[Saved data entries]

-- ==== Sys2Proof/WellFormed.lean ====
section
/-!
DEFINITION. Well-formed instructions: the argument ranges of 60_exceptions.md R128 that do not depend on the session's
state or parameters.
-/

namespace Sys2Proof

/-- A chip address is 0 to 7 (60_exceptions.md R128, 90_conflicts.md C8). -/
abbrev chipInRange (a : Byte) : Prop := a.toNat < 8

/-- A pin is 0 to 7 (41_port_pin.md R91, 60_exceptions.md R128). -/
abbrev pinInRange (n : Byte) : Prop := n.toNat < 8

/-- A `write_pin` value is one bit, 0 or 1 (41_port_pin.md R91, 60_exceptions.md R128). -/
abbrev pinValueInRange (v : Byte) : Prop := v.toNat < 2

/-- The instruction's arguments lie in their types. Whether a length fits LEN_WIDTH is a parameter's matter, and `exec`
checks it (60_exceptions.md R128). -/
def wellFormed : Instr → Bool
  | .wrFrame _ _ _ _ => true
  | .rdFrame _ _ _ => true
  | .init _ chip _ _ => decide (chipInRange chip)
  | .destroy _ => true
  | .writeReg _ _ _ => true
  | .readReg _ _ _ => true
  | .setPortMode _ _ _ => true
  | .writePin _ pin _ value => decide (pinInRange pin) && decide (pinValueInRange value)
  | .writePort _ _ _ => true
  | .readPin _ pin _ => decide (pinInRange pin)
  | .readPort _ _ => true
  | .isConnected _ => true
  | .readByte _ => true
  | .writeByte _ _ => true
  | .readBytes _ _ _ => true
  | .readInfo _ => true

/-- The check as a proposition. -/
abbrev WellFormed (i : Instr) : Prop := wellFormed i = true

end Sys2Proof
end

▶ [EXERCISE REQUIREMENTS] Retype every record without alteration.

▶ [FINAL ANSWER]
-- ==== Sys2Proof/WellFormed.lean ====
section
/-!
DEFINITION. Well-formed instructions: the argument ranges of 60_exceptions.md R128 that do not depend on the session's
state or parameters.
-/

namespace Sys2Proof

/-- A chip address is 0 to 7 (60_exceptions.md R128, 90_conflicts.md C8). -/
abbrev chipInRange (a : Byte) : Prop := a.toNat < 8

/-- A pin is 0 to 7 (41_port_pin.md R91, 60_exceptions.md R128). -/
abbrev pinInRange (n : Byte) : Prop := n.toNat < 8

/-- A `write_pin` value is one bit, 0 or 1 (41_port_pin.md R91, 60_exceptions.md R128). -/
abbrev pinValueInRange (v : Byte) : Prop := v.toNat < 2

/-- The instruction's arguments lie in their types. Whether a length fits LEN_WIDTH is a parameter's matter, and `exec`
checks it (60_exceptions.md R128). -/
def wellFormed : Instr → Bool
  | .wrFrame _ _ _ _ => true
  | .rdFrame _ _ _ => true
  | .init _ chip _ _ => decide (chipInRange chip)
  | .destroy _ => true
  | .writeReg _ _ _ => true
  | .readReg _ _ _ => true
  | .setPortMode _ _ _ => true
  | .writePin _ pin _ value => decide (pinInRange pin) && decide (pinValueInRange value)
  | .writePort _ _ _ => true
  | .readPin _ pin _ => decide (pinInRange pin)
  | .readPort _ _ => true
  | .isConnected _ => true
  | .readByte _ => true
  | .writeByte _ _ => true
  | .readBytes _ _ _ => true
  | .readInfo _ => true

/-- The check as a proposition. -/
abbrev WellFormed (i : Instr) : Prop := wellFormed i = true

end Sys2Proof
end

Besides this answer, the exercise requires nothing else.